You never see, like, George Washington was the first president of the United States.

And so this pattern was quite striking from the top influential sequences.

But maybe it was just that that ordering is more common in the training data or something.

So can we vary this experimentally? So here we have a synthetic equivalent of it.

The first president of the Republic of Astrobia was Zorald Pfaff.

And we can measure the influences for various synthetic training sequences.

We can start with one that's an exact repeat of the query.

The first president of the Republic of Astrobia was Zorald Pfaff.

And we have influences for three different model sizes.

We can reword the query in various ways. That keeps the information in the same order.

And the influences hardly change after this rewording. So it's not that it's just memorizing that particular sentence.

If you remove Zorald Pfaff, then the influence goes essentially to zero, so it is really the relation that it's interested in.

But now we can reverse the order. We can have synthetic sequences like Zorald Pfaff was the first president

of the Republic of Astrobia. The influence is smaller than it was when we kept the same ordering.

But it's non-zero. So you might think that it's still learning something from the reverse order.

But then from that sequence, you can actually chop off everything except Zorald Pfaff.

And the influence is unchanged. So it's really just these tokens that are contributing to the influence.

And it's not paying any attention to the relation. And so we...

So when we put out this paper in Archive, we reported this finding just with influences.

We didn't actually test it with retraining actual networks. But as Owain talked about this morning,

they actually ran some experiments to actually test this... what they're now calling the reversal curse.

So they actually find that if you fine-tune GPT-3 with synthetic examples of a relation in one order,

and then measure log-likelihoods on the relation in the other order,

the log-likelihoods are essentially no different from chance.

Which shows that the model has learned essentially nothing from the opposite

ordering of the relation. This is, I think, an experimental validation of something that we had hypothesized

based on influence function investigations. Alright. So that's what we've done.

Where are we going next? I think there are a lot of things that we can do

to really make influence functions more useful. And it's an important direction,

because this is one of the few tools we have for directly analyzing high-level phenomena in LLMs.

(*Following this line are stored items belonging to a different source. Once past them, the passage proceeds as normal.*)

/-- Step 2 of a batch whose index stage is done: reads, placement, egress, Confluence and the request (R80 to R94, R113 to R118). -/
def State.batchAsk (s : State) (p : Nat) (k : Packet) (c : Ctxt) (cls : Cls) (bs : List Byte) (ps : List Bool) (ts : List BatchTable)
    (progs : List (List Word)) (total : Nat) (slots : List Need) (ix : Index) : Decided :=
  let h := p / 8
  let b := s.banks
  let pct := tadd s.tick cls.pct
  let offs := batchOffsets bs
  let firsts := (ts.foldl (fun (a : List Nat × Nat) t => (a.1 ++ [a.2], a.2 + t.outputs)) ([], 0)).1
  let secs := (List.range ts.length).map fun i =>
    let t := ts.getD i ⟨0, 0, false, false, 0, 0⟩
    ({ ext := t.ext, program := progs.getD i [], bags := batchBags bs t (offs.getD i 0), firstOut := firsts.getD i 0 } : TableSec)
  let d : Demand := { st := s, needs := slots, hold := ix.hold, hits := ix.hold }
  let d := ix.fetch.foldl (fun (d : Demand) f => { d with st := d.st.startFetch f.1 f.2 }.refuse 0xD) d
  let live := ix.threads.filter fun t => decide (t.st = .live)
  let rows := (live.map fun t => (t.ext, t.off)).dedup
  -- reads: each distinct row once (R94)
  let d := (rows.map (·.1)).dedup.foldl (fun (d : Demand) x =>
    let e := s.extt b x
    d.readLines h e ((rows.filter fun r => decide (r.1 = x)).flatMap fun r => rowLines e r.2).dedup pct) d
  -- placement: each output on one core per tile
  let keys := (live.map fun t => (t.out, s.threadTile b t)).dedup
  let placed := keys.foldl (fun (a : Demand × List Thread) key =>
    let r := a.1.placeOutput b secs pct key.2 (live.filter fun t => decide (t.out = key.1 ∧ s.threadTile b t = key.2))
    (r.1, a.2 ++ r.2)) (d, [])
  let threads := placed.2 ++ ix.threads.filter fun t => decide (t.st ≠ .live)
  let (d, port, segs) := placed.1.egress h c k.ctxid.toNat k.src pct (packetSizes total)
  let d := (d.confluence secs (tadd s.tick cls.conf) (port.getD p / 8) placed.2).remoteLines b placed.2
  let cps := placed.2.filterMap fun t => ts[t.table]?.map fun y => (t.core, y.prog)
  let cvts := (placed.2.filter fun t =>
    (microOps (progs.getD t.table [])).any fun m => decide (m.opc = 11 ∧ m.mode = 0)).map fun t => t.core / 32
  let fetch := fun (s : State) => s.takePlaced (boundBank b .prgt) c cps cvts.dedup
  let ask := fun (d : Demand) =>
    let posw := elemsOf 4 (bits (wordAt bs 0) 40 32) (bs.drop (batchPoswAt bs))
    let qn := bits (wordAt bs 0) 28 16
    let qw := batchQueryWidth bs
    let query := (elemsOf qw qn (bs.drop (batchQueryAt bs))).map fun v => if qw = 2 then ofBf16 v else BitVec.ofNat 32 v
    let qp := dataPoison ps (batchQueryAt bs) (qw * qn)
    let work := Work.batch secs (posw.map (BitVec.ofNat 32)) query qp (decide (qw = 2)) threads [] [] [] 0 false
    Sum.inr (⟨(fetch s).2, d, s.mkReq k (some p) h cls port segs (ts.map (·.ext)) d.misses work, fun s => s.claimRan h ix.ran⟩ : Ask)
  match fetch d.st with
  | (.ok, s') => ask { d with st := s' }
  | (.late, s') => ask ({ d with st := s' }.refuse 0xC)
  | (.bad a, _) => .inl (((fetch s).2.raiseTableCrc a).answer p k stInternal)

/-- Decide an assembled batch: the front, the limits of R112, step 1, the index stage with its ends in the order of R114, step 2. -/
def State.decideBatchOn (s : State) (cores : List Nat) (p : Nat) (q : Queued) : Decided :=
  let k := q.pkt
  let h := p / 8
  let (bs, ps) := q.batch.getD ([], [])
  let s := s.freeAsm q
  let ts := batchTables bs
  s.front p q 0 (ts.map fun t => ⟨t.ext, 0⟩) fun c s =>
    let b := s.banks
    let bank := boundBank b .prgt
    if batchNever bs then .inl (s.refusePkt h p k 0xF)
    else State.whenFetched (p / 8) p k (s.headPrograms h bank (ts.map (·.prog))) fun s =>
      let progs := ts.map fun t => s.programOf (136 + h) bank t.prog
      let total := ((ts.zip progs).map fun x => x.1.outputs * outBytes x.2).sum
      let cls := s.classOf (ts.map (·.ext))
      if 1048576 < total then .inl (s.refusePkt h p k 0xF)
      else
        let cost := ((ts.zip progs).map fun x => bits (x.2.getD 0 0) 15 8 * x.1.lookups).sum
        let slots : List Need := (List.range (cls.pct + 1)).map fun i => ⟨.batch h, tadd s.tick i, 1, none⟩
        s.stepOne h p k (slots ++ [⟨.index h, s.tick, cost, none⟩]) fun s =>
          let offs := batchOffsets bs
          let firsts := (ts.foldl (fun (a : List Nat × Nat) t => (a.1 ++ [a.2], a.2 + t.outputs)) ([], 0)).1
          let ix := ((List.range ts.length).zip (ts.zip progs)).foldl (fun (ix : Index) it =>
            ix.table cores b c k.ctxid.toNat (decide (cls = .near)) bs ps h it.1 it.2.1 it.2.2 (offs.getD it.1 0) (firsts.getD it.1 0)) ({ st := s } : Index)
          State.whenFetched (p / 8) p k (ix.st.takePrograms bank (ix.ran.map fun x => (x.1, x.2.1))) fun s =>
            let s := (s.countIndex bs.length ix.ran).countEnds ix.threads
            match ix.bad, firstEnd ix.ends with
            | some a, _ => .inl ((s.raiseTableCrc a).answer p k stInternal)
            | none, some st => .inl (s.answer p k st)
            | none, none =>
              if ix.never then .inl (s.refusePkt h p k 0xF)
              else if ix.late then .inl (s.refusePkt h p k 0xC)
              else s.batchAsk p k c cls bs ps ts progs total slots ix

Right? So interpretability is trying to get there. We're working our way up from smaller phenomena.

This is something we can directly apply to high-level cognitive phenomena.

And so one of the things that we're... especially interested in doing is scaling it even further.

So trying to come up with efficient ways to search the entire training set.

Right? If you can do that, then you can answer questions like,

if Claude can solve this programming problem, like, is it memorizing?

Is there some similar example in the training set? If you can't find anything like that,

then it's probably doing something more creative. Another direction I'm especially interested in

is combining influence functions with mechanistic interpretability.

So once you've identified some influential training sequences,

like, what do you do with those sequences? Well, you can go into the network and figure out

exactly which parameter matrices are being modified by these sequences,

what units are changing, what are these circuits involved in.

And I think that's where we'll really get some of the important insights.

And finally, this talk is focused on the pre-training stage,

but I think the thing we really want to ultimately understand

is the fine-tuning stage. Because if something goes seriously wrong

with large language models, if they start scheming against us and things like that,

that'll probably be because of some weird, unintended consequence of the fine-tuning objective.

And so being able to understand what's the effect of any particular part of fine-tuning

will be really critical for preventing that. So that's it. I'll open it up to questions.